**Exercise requirements:** Only some lines are wanted. Transcribe, exactly, the lines below from the line with "let s := mine.foldl (fun (s : State) x => s.sealPage" up to and including the line with "def State.appendHeader (s".

(Dataset entries)

---------------

/-- The pages of a layer that a compaction has emptied and that the step's appends will fill. -/
def State.emptiesOf (s : State) (q : ResSeq) (l : Nat) : List Nat :=
  (q.layers.getD l {}).pages.filter fun x => (s.slotsOf q x).isEmpty && !s.keepAsIs x

/-- Free slots of the layer's tail page, for which it may have to be copied first. -/
def State.tailRoom (s : State) (q : ResSeq) (l : Nat) : Nat :=
  match s.tailOf q l with
  | some x => q.cap - (s.slotsOf q x).length
  | none => 0

/-- Pages in the order of their lowest live positions, those without one at the end (R150). -/
def State.byPosition (s : State) (q : ResSeq) (xs : List Nat) : List Nat :=
  let keyed := xs.foldl (fun (t : Tab Nat) x => match (s.slotsOf q x).map (·.2) with
    | [] => t
    | p :: ps => Tab.insert (ps.foldl min p) x t) []
  keyed.map (·.2) ++ xs.filter fun x => (s.slotsOf q x).isEmpty

/-- A changed layer is compacted: the positions of its pages that are not kept as they are, in position order, fill those pages
from the first one (R159). A page left with no live slot is kept at the end of the list where the `k` positions that the step
appends will fill it, so that a sequence at its budget reuses its own slots; it is given up otherwise, as is a page kept as it is
whose positions have all been removed. -/
def State.compact (s : State) (n key l k : Nat) (step : W64) : State :=
  match s.seq n key with
  | none => s
  | some q =>
    let layer := q.layers.getD l {}
    let mine := layer.pages.filter fun x => !s.keepAsIs x
    let gone := layer.pages.filter fun x => s.keepAsIs x && (s.slotsOf q x).isEmpty
    let slots := ((mine.flatMap fun x => (s.slotsOf q x).map fun e => s.readSlot q x e.1 e.2).foldl
      (fun (t : Tab Slot) v => Tab.insert v.pos v t) []).map (·.2)
    let s := mine.foldl (fun (s : State) x => (List.range q.cap).foldl (fun (s : State) i => s.freeSlot x i) s) s
    let s := slots.zipIdx.foldl (fun (s : State) (v, i) => s.writeSlot q (mine.getD (i / q.cap) 0) (i % q.cap) v) s
    let s := mine.foldl (fun (s : State) x => s.sealPage q x step) s
    let empty := mine.drop (ceilDiv slots.length q.cap)
    let fills := ceilDiv (k - s.tailRoom q l) q.cap
    let kept := s.byPosition q (layer.pages.filter fun x => !empty.contains x && !gone.contains x)
    let s := s.modLayer n key l fun y => { y with pages := kept ++ empty.take fills }
    (gone ++ empty.drop fills).foldl (fun (s : State) x => s.dropPage n x) s

/-- The first position that wframes leaves to a sequence. `newest` is one past the newest position (R158). -/
def ResSeq.firstKept (q : ResSeq) (newest : Nat) : Nat :=
  if q.wframes = 0 || newest = 0 then q.floor else max q.floor (((newest - 1) / q.tpf - q.wframes) * q.tpf)

/-- Positions older than wframes are removed, whatever their score, from every page of every layer: their slots are freed, but
for those of pages that are left as they stand, which the sequence lists as free from now on (R158). -/
def State.expire (s : State) (n : Nat) (q : ResSeq) (newest : Nat) : State :=
  let a := q.firstKept newest
  let old := (q.layers.flatMap (s.liveOf q)).filter fun e => decide (e.2.2 < a)
  let s := (old.filter fun e => !s.keepAsIs e.1).foldl (fun (s : State) e => s.freeSlot e.1 e.2.1) s
  (s.countRemoved n old.length).modSeq n q.key fun q => { q with floor := a }

/-! ### Appends (R150 to R152) -/

/-- The append header: count and first position. -/
def State.appendHeader (s : State) (q : ResSeq) : Acc (Nat × Nat) :=
  match s.devRead q.part .resonator .newest q.appAddr 8 with
  | .ok bs => .ok (leAt bs 0 4, leAt bs 4 4)
  | .bad a p => .bad a p
  | .wait a => .wait a

/-- Layer `l`'s keys (0) or values (1) of an append of `k` positions: bytes of `k` rows of heads × D BF16 elements. -/
def State.appendRows (s : State) (q : ResSeq) (k l which : Nat) : Acc (List Byte) :=
  let row := 2 * q.heads * q.dim
  let area := alignUp (4 * q.appCap * q.heads * q.dim) 64
  s.devRead q.part .resonator .newest (q.appAddr + 64 + l * area + which * k * row) (k * row)

/-- The E8M0 code of a fixed scale from the largest magnitude of the first append (R151). DESIGN CHOICE: a NaN takes no part in it, and
an infinity gives the largest code, 254 (log 183). -/
def fixedScale (q : ResSeq) (xs : List Fp) : Nat :=
  let amax := amaxFinite xs
  if xs.any Fp.isInf then 254
  else if amax.isZero then 127
  else
    let fmax := Fp.ofInt (if q.isMx then 6 else 448)
    let e0 := amax.log2 - fmax.log2
    let e := if Fp.le amax (fmax.scale e0) then e0 else e0 + 1
    (max (-127 : Int) (min 127 (e + q.headroom)) + 127).toNat

/-- The values of one head of one appended row. -/
def headValues (q : ResSeq) (rows : List Byte) (i h : Nat) : List Fp :=
  (List.range q.dim).map fun e => bf16.decode (leAt rows (2 * ((i * q.heads + h) * q.dim + e)) 2)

---------------

**Exercise response:**
    let s := mine.foldl (fun (s : State) x => s.sealPage q x step) s
    let empty := mine.drop (ceilDiv slots.length q.cap)
    let fills := ceilDiv (k - s.tailRoom q l) q.cap
    let kept := s.byPosition q (layer.pages.filter fun x => !empty.contains x && !gone.contains x)
    let s := s.modLayer n key l fun y => { y with pages := kept ++ empty.take fills }
    (gone ++ empty.drop fills).foldl (fun (s : State) x => s.dropPage n x) s

/-- The first position that wframes leaves to a sequence. `newest` is one past the newest position (R158). -/
def ResSeq.firstKept (q : ResSeq) (newest : Nat) : Nat :=
  if q.wframes = 0 || newest = 0 then q.floor else max q.floor (((newest - 1) / q.tpf - q.wframes) * q.tpf)

/-- Positions older than wframes are removed, whatever their score, from every page of every layer: their slots are freed, but
for those of pages that are left as they stand, which the sequence lists as free from now on (R158). -/
def State.expire (s : State) (n : Nat) (q : ResSeq) (newest : Nat) : State :=
  let a := q.firstKept newest
  let old := (q.layers.flatMap (s.liveOf q)).filter fun e => decide (e.2.2 < a)
  let s := (old.filter fun e => !s.keepAsIs e.1).foldl (fun (s : State) e => s.freeSlot e.1 e.2.1) s
  (s.countRemoved n old.length).modSeq n q.key fun q => { q with floor := a }

/-! ### Appends (R150 to R152) -/

/-- The append header: count and first position. -/
def State.appendHeader (s : State) (q : ResSeq) : Acc (Nat × Nat) :=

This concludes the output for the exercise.